Keeping muscles strong and active in a mouse model of amyotrophic lateral sclerosis allows the animals to perform better in the face of dwindling motor neuron input, but ultimately cannot slow their demise, according to new research reported in the May 2 Cell Metabolism. Researchers in the laboratory of Don Cleveland at the University of California, San Diego, overexpressed the mitochondria-boosting gene PGC-1α in the skeletal muscles of mice that systemically produced mutant superoxide dismutase 1 (SOD1). The double transgenic mice could run farther and faster than single-mutant mSOD1 mice, but their disease progressed at the same rate. The work confirms that while mSOD1 in muscles causes atrophy, the muscle woes do not contribute to the neurodegeneration that is the primary ALS pathology, said co-first authors Sandrine Da Cruz and Philippe Parone in an interview with ARF.
The study addresses a question ALS researchers have debated—whether muscle pathology could cause the degeneration of neuromuscular junctions (NMJs), axons, and ultimately motor neurons themselves (Wong and Martin, 2010), wrote Ashu Johri and Flint Beal of the Weill Medical College of Cornell University, New York, in a commentary accompanying the Cell Metabolism paper. However, the fact that improving muscle function did not prevent denervation of motor neurons shows “that the disease is not a consequence of a dying back of axons following damage to NMJs in muscle,” Johri and Beal concluded.
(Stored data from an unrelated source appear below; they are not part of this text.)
/-! ## Kilns as the setter sees them (R108, R109) -/

/-- R108, as SET_KLN_n_LOAD.ELIGIBLE shows it. -/
def eligible (s : State) (k : Nat) : Bool :=
  let kl := s.kiln k
  kl.state == .inService && !kl.hold && decide (kl.queue.length < s.setter.kqLimit) && !(s.bank 1).fenced

def allKilns : List Nat := List.range Config.kilnCount

def eligibleKilns (s : State) : List Nat := allKilns.filter s.eligible

/-- SET_KLN_n_LOAD.FIRING: wares held by an engine. -/
def firingCount (s : State) (k : Nat) : Nat := (s.heldIn k).length

def loadOf (s : State) (k : Nat) : Nat := (s.kiln k).queue.length + s.firingCount k

/-- The home set: the first SIZE in-service kilns at or after BASE, wrapping (R109). -/
def homeSet (s : State) (g : Nat) : List Nat :=
  let p := s.policyOf g
  (((List.range 68).map fun i => (polHomeBase p + i) % 68).filter fun k => (s.kiln k).state == .inService).take (polHomeSize p)

/-- The kiln holds the key in a hot slot. -/
def warm (s : State) (k g h : Nat) : Bool := (s.kiln k).slots.any fun t => t.saggar = g && t.key.handle = h && !t.doomed

/-- The first of the least loaded candidates at or after the pointer (R109). -/
def leastLoaded (s : State) (ks : List Nat) : Option Nat :=
  let least := (ks.map s.loadOf).foldl min 1000000
  ((List.range 68).map fun i => (s.setter.placePtr + i) % 68).find? fun k => ks.contains k && s.loadOf k = least

/-- R109. -/
def choosePlace (s : State) (w : Ware) : Option Nat :=
  let el := s.eligibleKilns
  let least := (el.map s.loadOf).foldl min 1000000
  let near := el.filter fun k => decide (s.loadOf k ≤ least + s.setter.slack.toNat)
  match s.leastLoaded (near.filter fun k => s.warm k w.saggar w.handle) with
  | some k => some k
  | none => match s.leastLoaded (near.filter fun k => (s.homeSet w.saggar).contains k) with
    | some k => some k
    | none => s.leastLoaded el

/-- A ware is firing: an engine has it, or holds it suspended. -/
def isFiring (w : Ware) : Bool := w.phase == .preparing || w.phase == .firing || w.phase == .suspended

/-- R120: an earlier ware of the same flow still fires under the epoch before. (DESIGN CHOICE, log 35) -/
def flowBarred (s : State) (w : Ware) : Bool :=
  match w.flow with
  | none => false
  | some f => !(s.tagsWhere fun x => x.fn = w.fn && x.flow = some f && decide (x.seq < w.seq) && isFiring x &&
      decide (x.epoch ≠ (s.saggar w.saggar).epoch)).isEmpty

/-- The setter keeps the ware until the firing that bars it has ended (R120). -/
def kept (s : State) (tag : Nat) : Bool := (s.ware tag).any s.flowBarred

/-! ## Placement (R109, R116, R118, R187, R375, R376) -/

/-- The next counter above `n` with at most 16 one-bits (R187); none when the 32-bit space is exhausted. -/
def nextKsn : Nat → Nat → Option Nat
  | 0, _ => none
  | fuel + 1, c =>
    if 2 ^ 32 ≤ c then none
    else if popCount c 32 ≤ 16 then some c
    else nextKsn fuel (c + (c &&& (2 ^ 32 - c)))

/-- The originator's allocation ceiling in NOR flash, in steps of 4,096 counters (R382). -/
def raiseCeiling (s : State) (g serial c : Nat) : State :=
  s.modMir fun m =>
    let cur := ((m.ceilings.find? fun e => e.1 == (g, serial)).map (·.2)).getD 0
    if c < cur then m
    else { m with ceilings := ((g, serial), (c / 4096 + 1) * 4096) :: m.ceilings.filter fun e => e.1 != (g, serial) }

/-- The next counter of one enrolled initial key, recorded in the ware's entry; no counter where none remains (R187). -/
def takeCounter (s : State) (tag : Nat) (w : Ware) (o : Originator) : State :=
  match nextKsn 40 (o.allocated + 1) with
  | none => s.modWare tag fun w => { w with counter := 0, counterOf := o.serial }
  | some c =>
    let s := s.modSaggar w.saggar fun g => { g with origs := g.origs.map fun x => if x = o then { x with allocated := c } else x }
    (s.raiseCeiling w.saggar o.serial c).modWare tag fun w => { w with counter := c, counterOf := o.serial }

/-- The enrolment of the initial key that a handle names at placement: by the serial of the resident key, or the only one known of the
handle. (DESIGN CHOICE, log 133) -/
def originOf (s : State) (g h : Nat) : Option Originator :=
  let serial := match s.cache h with
    | some e => if e.owner = g then some e.key.serial else none
    | none => none
  (s.saggar g).origs.find? fun o => o.handle = h && serial.all fun n => o.serial = n

/-- R187: the counter of a 0x0410 ware, recorded in its entry. -/
def allocateCounter (s : State) (tag : Nat) (w : Ware) : State :=
  if dCode w.desc ≠ 0x0410 || w.counter ≠ 0 then s
  else match s.originOf w.saggar w.handle with
    | none => s
    | some o => s.takeCounter tag w o

/-- The replay window holds 2,097,152 entries (R372). -/
def replayRoom (s : State) : Bool := decide (s.mir.replay.length < 2097152)

/-- Stamps the epoch and puts the ware into a kiln: its shelf lines there carry its saggar's owner tag (R116, R143). -/
def placeIn (s : State) (tag k : Nat) (w : Ware) : State :=
  let s := s.allocateCounter tag w
  let s := s.modWare tag fun w => { w with kiln := k, epoch := (s.saggar w.saggar).epoch, lineTag := some w.saggar }
  let s := s.modKiln k fun kl => { kl with queue := kl.queue ++ [tag] }
  let s := s.modSetter fun t => { t with placePtr := (t.placePtr + 1) % 68 }
  s.enterKiln tag

/-- A replayed ware ends with the stored outcome (R376). -/
def replayed (s : State) (tag : Nat) (e : ReplayEntry) : State :=
  s.modWare tag fun w =>
    { w with phase := .ended, status := e.status, step := e.step, result := e.result, inline := e.inline,
             unmirrored := e.unmirrored, relearned := false, replayed := true, attachedTo := none, staged := false }

/-- The replay lookup, then the kiln (R375, R376). -/
def lookupPlace (s : State) (tag k : Nat) (w : Ware) : State :=
  if !(dStateChanging w.desc) then s.placeIn tag k w
  else match s.replayOf w.saggar (dReplay w.desc) with
    | none =>
      if s.replayRoom then
        (s.setReplay w.saggar (dReplay w.desc)
          (some { code := dCode w.desc, digest := replayDigest w.desc, owner := tag, inline := w.inline })).placeIn tag k w
      else s.refuse tag St.REPLAY_WINDOW_FULL
    | some e =>
      if !e.complete && e.owner = tag then s.placeIn tag k w
      else if e.digest ≠ replayDigest w.desc then s.refuse tag St.BAD_PARAMETER
      else if e.complete then s.replayed tag e
      else
        (s.setReplay w.saggar (dReplay w.desc) (some { e with attached := e.attached ++ [tag] })).modWare tag fun w =>
          { w with phase := .attached, attachedTo := some e.owner }

/-- R118: checks 5, 6 and 11 again for a returned ware under a new epoch. -/
def recheck (s : State) (w : Ware) : Option Nat :=
  if w.epoch = (s.saggar w.saggar).epoch then none
  else firstOf [need (codeOk w.desc) St.BAD_FIRING_CODE,
    need (dStateChanging w.desc == wareChangesState w.desc) St.STATE_FLAG_MISMATCH,
    need (polAdmits ((s.saggar w.saggar).pol.record w.pset) (dCode w.desc) (s.privileged w.fn w.saggar)) St.POLICY_FUNCTION]

/-- Places a dispatched or returned ware. -/
def place (s : State) (tag : Nat) : State :=
  match s.ware tag with
  | none => s
  | some w =>
    match s.choosePlace w with
    | none => s
    | some k =>
      let again := w.phase == .returned && w.placed.isSome
      match (if again then s.recheck w else none) with
      | some st => (s.refuse tag st).handOver tag
      | none =>
        let s := if w.placed.isSome then s else
          (s.modWare tag fun w => { w with placed := some s.setter.nextPlaced }).modSetter fun t =>
            { t with nextPlaced := t.nextPlaced + 1 }
        s.lookupPlace tag k w

/-! ## Dispatch (R105 to R107, R110) -/

def queueOf (t : Setter) (c g : Nat) : List Nat := mget [] t.queues (64 * c + g)

def weightOf (t : Setter) (g : Nat) : Nat := mget 1 t.weights g

/-- The wares of a queue that the setter does not keep under R120, head first. -/
def openQueue (kept : Nat → Bool) (t : Setter) (c g : Nat) : List Nat := (queueOf t c g).filter fun x => !(kept x)

/-- The next group of the class with a queue that is not empty, after `g`, wrapping (R106). -/
def nextGroup (kept : Nat → Bool) (t : Setter) (c g : Nat) : Option Nat :=
  ((List.range 64).map fun i => (g + 1 + i) % 64).find? fun x => !(openQueue kept t c x).isEmpty

def setVisit (t : Setter) (c : Nat) (v : Visit) : Setter := { t with visits := t.visits.set c v }

/-- Runs the visits of class `c` until a head ware may be dispatched: the setter with that visit open (R106, R107). A ware `kept`
under R120 stands aside. -/
def runVisits (kept : Nat → Bool) (cost : Nat → Nat) (c : Nat) : Nat → Setter → Setter × Option Nat
  | 0, t => (t, none)
  | fuel + 1, t =>
    let v := t.visits.getD c {}
    match (if v.active then (openQueue kept t c v.group).head? else none) with
    | some tag =>
      if cost tag ≤ mget 0 t.deficits (64 * c + v.group) then (t, some tag)
      else runVisits kept cost c fuel (setVisit t c { v with active := false })
    | none =>
      match nextGroup kept t c v.group with
      | none => (t, none)
      | some g =>
        let t := { t with deficits := mmod 0 t.deficits (64 * c + g) (· + weightOf t g * t.quantum.toNat) }
        runVisits kept cost c fuel (setVisit t c { group := g, active := true })

def costIn (s : State) (tag : Nat) : Nat := match s.ware tag with
  | some w => w.cost
  | none => 0

/-- The dispatch of the head ware of the open visit (R106 step 3). -/
def takeHead (s : State) (c tag : Nat) : State :=
  s.modSetter fun t =>
    let v := t.visits.getD c {}
    let key := 64 * c + v.group
    let q := (queueOf t c v.group).filter (· ≠ tag)
    let t := { t with
      queues := mset [] t.queues key q,
      deficits := mset 0 t.deficits key (if q.isEmpty then 0 else mget 0 t.deficits key - s.costIn tag),
      live := mmod {} t.live v.group fun f => { f with disp := satInc f.disp } }
    setVisit t c { v with active := !q.isEmpty }

/-- The ware of class `c` returned from a kiln that was placed first, of those not kept under R120 (R110). (DESIGN CHOICE, log 35) -/
def oldestReturned (s : State) (c : Nat) : Option Nat :=
  let rs := s.tagsWhere fun w => w.phase == .returned && w.cls = c && !(s.flowBarred w)
  let key : Nat → Nat := fun t => match s.ware t with
    | some w => w.placed.getD 0
    | none => 0
  rs.foldl (fun b t => match b with
    | none => some t
    | some x => if key t < key x then some t else some x) none

/-- The largest number of visits before a head ware's cost is reached: 65,520 rounds of 64 groups, each opened and closed (R107). -/
def visitFuel : Nat := 65522 * 64 * 2

/-- Dispatches from the lowest-numbered class that has a dispatchable ware (R105): whether a kiln is eligible does not depend on the
ware (R108). A ware kept under R120 is no candidate, and bars no other. (DESIGN CHOICE, log 35) -/
def dispatchFrom (s : State) : List Nat → State
  | [] => s
  | c :: rest =>
    if s.eligibleKilns.isEmpty then s
    else match s.oldestReturned c with
      | some tag => s.place tag
      | none =>
        let r := runVisits s.kept s.costIn c visitFuel s.setter
        let s' := s.modSetter fun _ => r.1
        match r.2 with
        | none => s'.dispatchFrom rest
        | some tag => (s'.takeHead c tag).place tag

/-! ## Policy epochs (R116 to R122) -/

/-- MIXED and BUSY fall when the last kiln has confirmed and the last firing under the old epoch has ended (R117 steps 5, 6). (DESIGN CHOICE, log 39) -/
def settleEpoch (s : State) (g : Nat) : State :=
  let x := s.saggar g
  if !x.busy then s
  else
    let mixed := !x.awaiting.isEmpty
    let old := !(s.tagsWhere fun w => w.saggar = g && isFiring w && decide (w.epoch ≠ x.epoch)).isEmpty
    if mixed || old then s.modSaggar g fun x => { x with mixed := mixed }
    else s.modSaggar g fun x => { x with mixed := false, busy := false, polOld := x.pol, glazeFrom := none }

/-- Every saggar that has a state. -/
def listedSaggars (s : State) : List Nat := s.keys.saggars.map (·.1)

def settleEpochs (s : State) : State := forEach s.listedSaggars (fun g s => s.settleEpoch g) s

/-- R117 step 1: the epoch advances with a new policy; `before`: the glaze level before, for a change of it (R434). (DESIGN CHOICE, log 39) -/
def beginEpoch (s : State) (g : Nat) (f : PolicyView → PolicyView) (before : Option (BitVec 16)) : State :=
  let kilns := allKilns.filter fun k => (s.kiln k).state == .inService || (s.kiln k).state == .draining
  let s := s.modSaggar g fun x =>
    { x with epoch := x.epoch + 1, busy := true, mixed := true, polOld := x.pol, pol := f x.pol, awaiting := kilns, glazeFrom := before }
  (s.saggarRecord g 0x0302 (leBytes (s.saggar g).epoch.toNat 2 ++ [byte (b2n before.isSome)])).settleEpoch g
PGC-1α (peroxisome proliferator-activated receptor gamma (PPARγ) coactivator-1α) is “the master regulator of mitochondrial biogenesis and oxidative metabolism,” Parone said. Researchers have already shown that PGC-1α not only increases motor ability, but also extends survival of ALS model mice when constitutively expressed (Zhao et al., 2011; Liang et al., 2011). Parone and Da Cruz, in order to understand the cell-specific contributions of mitochondrial pathology to disease, are developing mSOD1 mouse models that selectively express PGC-1α in motor neurons, astrocytes, or skeletal muscle. The muscle model is the first to be published.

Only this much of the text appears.